The literary disposition that began to pervade Greek Christianity in the earlier years of the second century swelled to a flood in the last third of that century and reached proportions that amaze the modern reader. The volume, variety, and vigor of this literature must be realized if we are to understand what manner of faith it was that was beginning to turn the Greco-Roman world upside down, for not the least of the elements of its strength was the intellectual attack it was making upon paganism.

We have been too much inclined to pass by all this literature and go directly to the New Testament, as though it existed apart from the contemporary and later Christian literature. And it is true that it was in the books of the New Testament and in the earliest collections of them — of the letters of Paul and of the Four Gospels  — that the letter and gospel types were first set powerfully before the early Church; and Revelation and Acts offered patterns for the apocalypses and acts that were to come. But the development of Christian thought did not stop with the writing of the New Testament, and although none of these later writers achieved the insight of Paul, the first of its authors, they have something of value to contribute to our understanding of historical Christianity, the development of Christian doctrine, and the extraordinary movement, so largely literary, that in a century and a half after its formation made the New Testament the religious authority of that ancient world.

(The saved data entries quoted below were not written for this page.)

/-! ### Recovery -/

/-- The state once recovery has read the control record, before it erases or scans anything (R157, R172). -/
def controlRead (s : State) : State :=
  { s with
    station := .recovering
    recovery := some ⟨.erasing, none, []⟩
    journal := { Journal.blank with
      blocks := (takenCopy s.control.store).1.content.blocks
      next := (takenCopy s.control.store).1.content.next
      oldest := (takenCopy s.control.store).1.content.oldest
      archived := (takenCopy s.control.store).1.content.archived
      archivedStored := (takenCopy s.control.store).1.content.archived
      writes := (takenCopy s.control.store).1.writes
      lastB := (takenCopy s.control.store).2 } }

/-- A journal slot of the store is not erased: programmed or void (R142). -/
def slotTaken (st : Store) (block slot : Nat) : Bool := (tabGet st.journal (block * 512 + slot)).isSome

/-- The write point is the first erased slot on the ring of usable blocks from slot 0 of block `b0`: slot `k` of the block
`n` blocks on (R142). -/
def firstErased (st : Store) (blocks : List Block) (b0 n k : Nat) : Bool :=
  n < 32 && k < 512 && !slotTaken st ((nextBlock blocks)^[n] b0) k
    && ((List.range n).all fun m => (List.range 512).all fun q => slotTaken st ((nextBlock blocks)^[m] b0) q)
    && (List.range k).all fun q => slotTaken st ((nextBlock blocks)^[n] b0) q

/-- A block's state by what the scan finds, the write point `n` blocks on from `b0` in slot `k`: BAD and ERASING are taken
from the record, the write point's block is IN_USE, but for one recorded ERASED and not entered; the blocks passed, and every
other one with a slot that is not erased or not recorded ERASED, are FULL (R130, R133, R142). -/
def stateFound (st : Store) (blocks : List Block) (b0 n k i : Nat) (was : BlockState) : BlockState :=
  if was = .bad ∨ was = .erasing then was
  else if i = (nextBlock blocks)^[n] b0 then (if was = .erased ∧ n = 0 ∧ k = 0 then .erased else .inUse)
  else if (List.range n).any (fun m => (nextBlock blocks)^[m] b0 = i) then .full
  else if was = .erased ∧ (st.journal.all fun p => p.1 / 512 ≠ i) then .erased
  else .full

/-- The scan of the journal, from a state whose control record has been read, has found its write point and block states, and
nothing else of the journal's bookkeeping differs (R142). It starts at the block recorded IN_USE, or at block 0 when none is;
the model passes over a block 0 that is BAD (log entry 29). -/
def scanFinds (u t : State) : Prop :=
  ∀ b0 n k : Nat,
    ((List.range 32).find? fun i => blockStateOf u.journal.blocks i = .inUse) = some b0 ∨
      (((List.range 32).all fun i => blockStateOf u.journal.blocks i ≠ .inUse) = true ∧
        b0 = if blockStateOf u.journal.blocks 0 = .bad then nextBlock u.journal.blocks 0 else 0) →
    firstErased u.control.store u.journal.blocks b0 n k = true →
    t.journal = { u.journal with
      wpBlock := (nextBlock u.journal.blocks)^[n] b0
      wpSlot := k
      blocks := u.journal.blocks.mapIdx fun i bk =>
        { bk with state := stateFound u.control.store u.journal.blocks b0 n k i bk.state } }

/-- A frame's target that is no run of the journal: to write it again claims no slot (R142, R173). -/
def noRun : Target → Bool
  | .journal _ => false
  | _ => true

/-- Every STORED frame's write-backs pass a test. -/
def storedTargets (p : Target → Bool) (st : Store) : Bool :=
  (storedFrames st).all fun x => x.2.writeBacks.all fun w => p w.target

It was the conviction of the early church that the acceptance of the gospel released new powers in the human spirit, and never was this truer than in these first centuries when in the defense and advocacy of Christianity men like Irenaeus, Tertullian, and Origen stood forth to fight the literary battle for the new faith. It was an age of writers, publishers, books, and readers to a degree that may well surprise the modern reader and give him a new idea of the intelligence and reading interest of Christian circles in the second and third centuries.

A few Christian books not included in the New Testament may well be older than some of those that found a place in it, and they throw light upon the situations in which canonical books were written. In origin the books are interrelated, for all come from, and find their places in, the ongoing life of the church. But the story of the New Testament books has often been told and need not be repeated here. The reader is referred instead to introductions to the New Testament that emphasize the literary and historical circumstances of the New Testament books. In the present study, it will be enough to assume the existence of these circumstances without undertaking to repeat what has already been said in print about New Testament origins.